Donald Trump forgave all of the personal loans he made to his presidential campaign on Wednesday, formally confirming for the first time that he did actually self-fund his primary effort.

Trump finalized his self-funding, which he has touted since he began running for president, in a new filing with the Federal Election Commission.

Trump previously said he would forgive the loans, but his campaign continued to structure his spending as loans, leaving open a legal door for him to be personally reimbursed for his spending with new donations. (Other candidates have used campaign loans for that purpose.)

In May, Trump told MSNBC he had "absolutely no intention" of paying himself back, but the campaign did not forgive the loans in its June FEC filing, or release proof of any change.

Brokaw: Trump Has Changed the Rules of American Politics 2:10

Trump’s new filing converts the loans to donations, and shuts the door on Trump using future donations to reimburse himself.

It also sheds light on Trump’s total spending to date, showing he spent a total of $50 million of his own money on the campaign, including $2 million of new personal spending in June, structured as a contribution.

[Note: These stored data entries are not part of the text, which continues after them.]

-- ==== Sys2Proof/Proofs/Encoding.lean ====
section
/-! Decoding what was encoded, port by port (30_encoding R88, R100, R101, 10_state R25). -/

namespace Sys2Proof

open Sys2Proof.Machine Sys2Proof.Machine.Codec

/-! ## Descriptors (R100, R101) -/

/-- A descriptor with any reserved bits and any `op` bits (R100). -/
def packDesc (r : BitVec 2) (plen : BitVec 3) (bcast : Bool) (op : BitVec 2) (arg explen : Byte) (pay : Six) : DescWord :=
  ⟨r ++ plen ++ BitVec.ofBool bcast ++ op, arg, explen, pay.b0, pay.b1, pay.b2, pay.b3, pay.b4, pay.b5⟩

section Pack
variable (r : BitVec 2) (plen : BitVec 3) (bcast : Bool) (op : BitVec 2) (arg explen : Byte) (pay : Six)

theorem packDesc_op_bit {i : Nat} (h : i < 2) :
    (packDesc r plen bcast op arg explen pay).byte0.getLsbD i = op.getLsbD i := by
  rw [packDesc, BitVec.getLsbD_append, if_pos h]

theorem packDesc_bcast_bit : (packDesc r plen bcast op arg explen pay).byte0.getLsbD 2 = bcast := by
  rw [packDesc, BitVec.getLsbD_append, if_neg (by decide), BitVec.getLsbD_append, if_pos (by decide)]
  cases bcast <;> rfl

theorem packDesc_plen_bits : (packDesc r plen bcast op arg explen pay).byte0.extractLsb' 3 3 = plen := by
  ext i hi
  rw [BitVec.getElem_extractLsb', packDesc, BitVec.getLsbD_append, if_neg (by omega), BitVec.getLsbD_append,
    if_neg (by omega), BitVec.getLsbD_append, if_pos (by omega), ← BitVec.getLsbD_eq_getElem]
  congr 1
  omega

/-- The `op` bits alone select the operation (R101). -/
theorem descOp_packDesc (o : OpCode) : descOp (packDesc r plen bcast (opBits o) arg explen pay) = o := by
  rw [descOp, packDesc_op_bit _ _ _ _ _ _ _ Nat.one_lt_two, packDesc_op_bit _ _ _ _ _ _ _ Nat.two_pos]
  cases o <;> rfl

theorem descArgs_packDesc : descArgs (packDesc r plen bcast op arg explen pay) = ⟨bcast, arg, plen, explen, pay⟩ := by
  rw [descArgs, packDesc_bcast_bit, packDesc_plen_bits]
  rfl

end Pack

theorem decode_descBytes (w : DescWord) : decode (.port .host) (descBytes w) = .ok (decodeDesc w) := rfl

/-- Settles O2: the operation and the fields read back from byte 0 are those packed there, whatever its reserved bits are. -/
theorem descriptorFieldsDecode : Obligations.DescriptorFieldsDecode := by
  intro r plen bcast o arg explen p0 p1 p2 p3 p4 p5
  have hdec := decode_descBytes (packDesc r plen bcast (opBits o) arg explen ⟨p0, p1, p2, p3, p4, p5⟩)
  rw [decodeDesc, descOp_packDesc, descArgs_packDesc] at hdec
  cases o <;> exact hdec

/-! What the descriptors of the encoder select, as a host line and as a start pulse. -/

theorem decode_descOfBind (arg : Byte) :
    decodeDesc (descOfBind arg) = .bind arg ∧ decodeStart (descOfBind arg) = .tBind arg := by
  have hop : descOp (descOfBind arg) = .bind := descOp_packDesc 0 0 false arg 0 ⟨0, 0, 0, 0, 0, 0⟩ .bind
  constructor
  · rw [decodeDesc, hop]; rfl
  · rw [decodeStart, hop]; rfl

theorem decode_descOfArgs_writeCommand (d : Args) :
    decodeDesc (descOfArgs .writeCommand d) = .writeCommand d ∧ decodeStart (descOfArgs .writeCommand d) = .tStartWr d := by
  simp only [decodeDesc, decodeStart, descOp_of, descArgs_of, and_self]

theorem decode_descOfArgs_requestReply (d : Args) :
    decodeDesc (descOfArgs .requestReply d) = .requestReply d ∧ decodeStart (descOfArgs .requestReply d) = .tStartReq d := by
  simp only [decodeDesc, decodeStart, descOp_of, descArgs_of, and_self]

/-! ## Frame words of the codec rows and of MOVE_TIME_WRITE (R88, R93, R182) -/

/-- The covered bytes of a frame word come back, whatever follows them. -/
theorem coveredOfFrame_append (a c : Byte) {l : Byte} {pl : List Byte} (hl : l.toNat = pl.length + 3) (hpl : pl.length ≤ 6)
    (rest : List Byte) :
    coveredOfFrame (Config.hdr :: Config.hdr :: a :: l :: c :: (pl ++ rest)) = .ok (a :: l :: c :: pl) := by
  have htake : l.toNat - Config.lenOverhead = pl.length := by rw [hl]; rfl
  have hfits : Config.lenMin ≤ l.toNat ∧ l.toNat ≤ Config.lenMax ∧ l.toNat - Config.lenOverhead ≤ (pl ++ rest).length := by
    simp only [Config.lenMin, Config.lenMax, htake, List.length_append]
    omega
  rw [coveredOfFrame, if_pos ⟨rfl, rfl⟩, if_pos hfits, htake, List.take_left]

/-- What the range of CHECKSUM's operand says of its bytes: address, length byte, command id and at most 6 payload bytes (R84). -/
theorem wellFormed_checksum_cases {bs : List Byte} (h : (Instr.checksum bs).wellFormed = true) :
    ∃ a l c pl, bs = a :: l :: c :: pl ∧ l.toNat = pl.length + 3 ∧ pl.length ≤ 6 := by
  simp only [Instr.wellFormed, Bool.and_eq_true, decide_eq_true_eq] at h
  obtain ⟨⟨hmin, hmax⟩, hlen⟩ := h
  match bs, hmin with
  | a :: l :: c :: pl, _ =>
    simp only [Config.lenMax, List.length_cons] at hmax
    have hl : l = BitVec.ofNat 8 (pl.length + 3) := by simpa using hlen
    refine ⟨a, l, c, pl, rfl, ?_, by omega⟩
    rw [hl, BitVec.toNat_ofNat]
    omega

theorem decode_encode_checksum (a : Byte) {bs : List Byte} (h : (Instr.checksum bs).wellFormed = true) :
    decode (encode a (.checksum bs)).1 (encode a (.checksum bs)).2 = .ok (.checksum bs) := by
  obtain ⟨b, l, c, pl, rfl, hl, hpl⟩ := wellFormed_checksum_cases h
  simp only [encode, decode, List.cons_append, coveredOfFrame_append b c hl hpl, Except.map]

theorem decode_encodeFn_encode (a c : Byte) {pl : List Byte} (h : pl.length ≤ 6) :
    decode (.port .encodeFn) (Codec.encode a c pl) = .ok (.encodeFrame a c pl) := by
  rw [encode_eq_cons, decode, coveredOfFrame_append a c (lengthByte_toNat h) h]
  rfl

theorem decodeCatalogue_encode (a : Byte) (pos time : U16) :
    decodeCatalogue (Codec.encode a 1 (le16 pos ++ le16 time)) = .ok (.moveTimeWrite pos time) := by
  have hdec : decodeCatalogue (Codec.encode a 1 (le16 pos ++ le16 time)) =
      .ok (.moveTimeWrite (BitVec.ofNat 16 (fromLe (le16 pos))) (BitVec.ofNat 16 (fromLe (le16 time)))) := rfl
  rw [hdec, ofNat_fromLe_le16, ofNat_fromLe_le16]

/-! ## The round trip -/

/-- Settles O1: the laws above where the decoder computes on operands; the frames' checksum bytes are read as they stand, and the
rows without operands are their slot and code. -/
theorem decodeOfEncode : Obligations.DecodeOfEncode := by
  intro a i hwf
  cases i with
  | frameP0 | frameP1 | frameP2 | frameP3 | frameP4 | frameP5 | frameP6 => rfl
  | bind arg => exact congrArg Except.ok (decode_descOfBind arg).left
  | writeCommand d => exact congrArg Except.ok (decode_descOfArgs_writeCommand d).left
  | requestReply d => exact congrArg Except.ok (decode_descOfArgs_requestReply d).left
  | checksum bs => exact decode_encode_checksum a hwf
  | encodeFrame b c pl =>
    simp only [Instr.wellFormed, Bool.and_eq_true, decide_eq_true_eq] at hwf
    exact decode_encodeFn_encode b c hwf.right
  | decodeValidate => rfl
  | moveTimeWrite pos time => exact decodeCatalogue_encode a pos time
  | tBind arg => exact congrArg Except.ok (decode_descOfBind arg).right
  | tStartReq d => exact congrArg Except.ok (decode_descOfArgs_requestReply d).right
  | tStartWr d => exact congrArg Except.ok (decode_descOfArgs_writeCommand d).right
  | close | tClose => rfl
  | tSend | tWrDone | tArm | tHdr | tPollHdrMiss | tPollHdrTimeout | tBody | tPollBodyMiss | tPollBodyTimeout | tRetire => rfl

/-- Settles O3: the decoder evaluated on each closed word. -/
theorem sampleWordsDecode : Obligations.SampleWordsDecode := by
  unfold Obligations.SampleWordsDecode
  decide

end Sys2Proof
end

Related: After Saying He Forgave Loans to Campaign, Trump Won't Release Proof

The filing also comes amid Trump’s victory lap at the convention in Cleveland.

"As Donald Trump is on the precipice of accepting the Republican nomination, as previously announced, this filing shows he converted all his loans into donations to the campaign," said Bradley Crate, the Treasurer of Trump Victory, the campaign’s fundraising committee.

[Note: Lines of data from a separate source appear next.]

-- ==== Sys2Proof/Machine/Monitor.lean ====
section
/-! DEFINITION. Limit monitors (sections 8.1 to 8.5). -/

namespace Sys2Proof.Machine

open Sys2Proof

/-- All the monitors, ascending. -/
def allMonitors : List MonitorIx := List.finRange 8

/-- The table entry of a monitor (R142). -/
def State.monitor (s : State) (i : MonitorIx) : MonitorEntry := s.monitors.entries.read i

/-- The record of a monitor (R143). -/
def State.monitorRecord (s : State) (i : MonitorIx) : MonitorRecord := s.monitors.records.read i

/-- The state with a monitor's record replaced. -/
def State.setMonitorRecord (s : State) (i : MonitorIx) (r : MonitorRecord) : State :=
  s.withMonitors { s.monitors with records := s.monitors.records.write i r }

/-- The level in force (R142). -/
def MonitorEntry.level (e : MonitorEntry) : Int := e.levels.read e.select

/-- Whether a value trips a monitor (R144). -/
def MonitorEntry.trips (e : MonitorEntry) (v : Int) : Bool :=
  match e.direction with
  | .rising => decide (e.level ≤ v)
  | .falling => decide (v ≤ e.level)

/-- Whether a value clears a monitor (R144); the sums are exact. -/
def MonitorEntry.clears (e : MonitorEntry) (v : Int) : Bool :=
  match e.direction with
  | .rising => decide (v < e.level - e.hysteresis)
  | .falling => decide (e.level + e.hysteresis < v)

/-- A monitor's record after a value has been judged at a pour clock (R144). In the hold band the state stays, and a
monitor that is TRIPPED has cause VALUE. -/
def MonitorRecord.judged (r : MonitorRecord) (e : MonitorEntry) (v : Int) (clock : Nat) : MonitorRecord :=
  let kept : MonitorRecord := { r with lastValue := some v, judgedAt := some clock }
  if e.trips v then { kept with tripped := true, cause := some .value }
  else if e.clears v then { kept with tripped := false, cause := none }
  else if r.tripped then { kept with cause := some .value }
  else kept

/-- A monitor's record after a failure of its sensor (R145). -/
def MonitorRecord.trippedFor (r : MonitorRecord) (c : TripCause) : MonitorRecord :=
  { r with tripped := true, cause := some c }

/-- The enabled monitors of a sensor slot, ascending. -/
def State.monitorsOf (s : State) (slot : Slot) : List MonitorIx :=
  allMonitors.filter fun i => (s.monitor i).enabled && decide ((s.monitor i).sensor = slot)

/-- The lowest enabled TRIPPED monitor of a class, where there is one (R147). -/
def State.trippedMonitor (s : State) (cls : MonitorClass) : Option MonitorIx :=
  allMonitors.find? fun i => (s.monitor i).enabled && decide ((s.monitor i).cls = cls) && (s.monitorRecord i).tripped

/-- Evaluation of the MONITOR_HOLD and MONITOR_NOTE sources (R147). -/
def State.evaluateMonitors (s : State) : State :=
  let hold := s.trippedMonitor .hold
  let note := s.trippedMonitor .note
  (s.evaluate .monitorHold hold.isSome (hold.map Fin.val)).evaluate .monitorNote note.isSome (note.map Fin.val)

/-- A sensor's value is judged by every enabled monitor on its slot, then the sources are evaluated (R144, R147). DESIGN
CHOICE, unsafe: a slot that no enabled monitor names hands no evaluation (notes/assumptions/36.md). -/
def State.judgeValue (s : State) (slot : Slot) (v : Int) : State :=
  match s.monitorsOf slot with
  | [] => s
  | ms =>
    (ms.foldl (fun (t : State) i => t.setMonitorRecord i ((t.monitorRecord i).judged (t.monitor i) v t.pourClock)) s).evaluateMonitors

/-- The trip cause that a sensor's node state gives, where it gives one (R145). -/
def NodeState.tripCause : NodeState → Option TripCause
  | .lost => some .sensorLost
  | .faulted => some .sensorFaulted
  | .disabled => some .sensorAbsent
  | .active => none
  | .stale => none

/-- A change of a sensor slot's node state reaches the monitors on it (R145, R147). DESIGN CHOICE, unsafe: where no enabled
monitor names the slot no evaluation is handed (notes/assumptions/36.md). -/
def State.sensorStateChanged (s : State) (slot : Slot) (new : NodeState) : State :=
  match s.monitorsOf slot with
  | [] => s
  | ms =>
    (ms.foldl (fun (t : State) i =>
      match new.tripCause with
      | some c => t.setMonitorRecord i ((t.monitorRecord i).trippedFor c)
      | none => t) s).evaluateMonitors

/-- The trip cause that the sensor tests at a commit find for a slot, where they find one (R145). -/
def State.sensorTest (s : State) (slot : Slot) : Option TripCause :=
  if !(s.node slot).enabled || decide ((s.node slot).kind ≠ .sensor) then some .sensorAbsent
  else (s.record slot).state.tripCause

/-- A monitor's record after a commit changed its entry from `old` to `new` (R146), before the sensor tests. -/
def MonitorRecord.committed (r : MonitorRecord) (old new : MonitorEntry) : MonitorRecord :=
  if !old.enabled && new.enabled then MonitorRecord.initial
  else if old.enabled && !new.enabled then { r with tripped := false, cause := none }
  else r

/-- The monitors at a commit application; `old` is the table before it (R145, R146, R147). -/
def State.commitMonitors (s : State) (old : Table MonitorEntry 8) : State :=
  let records : Table MonitorRecord 8 := Table.tabulate fun i =>
    let e := s.monitor i
    let r := (s.monitorRecord i).committed (old.read i) e
    if e.enabled then
      match s.sensorTest e.sensor with
      | some c => r.trippedFor c
      | none => r
    else r
  (s.withMonitors { s.monitors with records := records }).evaluateMonitors

end Sys2Proof.Machine
end

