-- ==== Sys2Proof/Machine/Sweep.lean ====
section
/-! DEFINITION. The sweep context: start, advance and the sweep-complete event (section 1.4). -/

namespace Sys2Proof.Machine

open Sys2Proof

/-- Whether RING_DOWN's source is active for a polled set and a reply list (R15). -/
def ringDownActive (polled replies : List Slot) : Bool := !polled.isEmpty && replies.isEmpty

/-- Steps 3 and 4 of a sweep-complete event: the pending commit is applied, and the reply list is cut to the slots whose
records it left (R14). -/
def State.commitAtComplete (s : State) : State :=
  if s.command.commitPending then
    let t := s.applyCommit
    t.withSweep { t.sweep with replies := t.sweep.replies.filter fun i => decide (t.changeOf s.nodes i = .kept) }
  else s

/-- The sweep-complete event (R14): the sweep ends, RING_DOWN is set (R15) and stops the feed
channels if it takes the mode to HALT (R102), the monitor sources are evaluated (R147), a
pending commit is applied, and the computation is made. -/
def State.sweepComplete (s : State) : State :=
  let s1 := s.withSweep { s.sweep with running := false, cursor := none }
  let s2 := (s1.evaluate .ringDown (ringDownActive s.sweep.polled s.sweep.replies) none).haltFeed s.mode
  s2.evaluateMonitors.commitAtComplete.compute

/-- The slot of a polled set that follows a slot (R13). -/
def nextPolled (polled : List Slot) (i : Slot) : Option Slot := polled.find? fun j => decide (i < j)

/-- The exchange with a slot of the running sweep has ended: the cursor moves on, or the sweep is complete (R13). -/
def State.advanceSweep (s : State) (i : Slot) : State :=
  match nextPolled s.sweep.polled i with
  | some j => s.withSweep { s.sweep with cursor := some j }
  | none => s.sweepComplete

/-- A slot joins the reply list, which stays ascending since polls ascend (R13). -/
def State.addToReplies (s : State) (i : Slot) : State :=
  s.withSweep { s.sweep with replies := if s.sweep.replies.contains i then s.sweep.replies else s.sweep.replies ++ [i] }

/-- Whether a due sweep may start, the ring and the rank-1 service apart (R12). -/
def State.sweepReady (s : State) : Bool :=
  decide (s.sweep.dueAt ≤ s.now) && !s.sweep.running && decide (s.dispatch.state = .idle) &&
    s.transit.dispatchResults.isEmpty

/-- Whether a sweep that starts now starts late (R12). -/
def State.startsLate (s : State) : Bool := decide (s.params.cycleMs / 4 < s.now - s.sweep.dueAt)

/-- A sweep starts (R12, R16, R184); an empty polled set completes at once. -/
def State.startSweep (s : State) : State :=
  let polled := allSlots.filter fun i => (s.node i).enabled
  let s1 := s.withSweep { running := true, dueAt := s.now + s.sweepPeriod, startedAt := some s.now, polled := polled,
                          cursor := polled.head?, replies := [] }
  let s2 := s1.withConsole (s1.console.refilled s1.params.fwdBudget)
  let s3 := if s.startsLate then s2.raise .cycleLate none else s2
  if polled.isEmpty then s3.sweepComplete else s3

end Sys2Proof.Machine
end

"He has shown great low-dollar fundraising prowess since becoming the presumptive nominee," Crate told MSNBC noting that the filing also shows $20 million raised from small donors.

Trump’s total spending of $50 million also aligns with his recent stock sales.

Trump, Pence greet supporters in Cleveland 1:01

The businessman sold $50 million in securities over the past year, according to a new tabulation by Bloomberg, which found his total “liquid assets shrunk to about $170 million.”

According to the Bloomberg count, Trump’s campaign spending comprises a significant portion of his liquid assets — cash or assets that can be sold quickly — suggesting a willingness to spend real money on the primary, even for a billionaire. For his part, Trump insists his fortune exceeds $10 billion, while Bloomberg pegged it at $3 billion.

Whatever Trump’s exact total wealth, his campaign spending firmly places him among some of the biggest spending candidates in presidential politics.

Without adjusting for inflation, the top self-funding presidential candidates include Gov. Mitt Romney, who spent $45 million in 2008; businessman Steve Forbes, who spent $37 million in 1996; and Ross Perot, a billionaire who plowed $63 million of his own wealth into a third party bid in 1992.

Unlike those White House aspirants, however, Trump successfully combined financial independence — funding the majority of his primary campaign — with a political message that secured a major party’s nomination.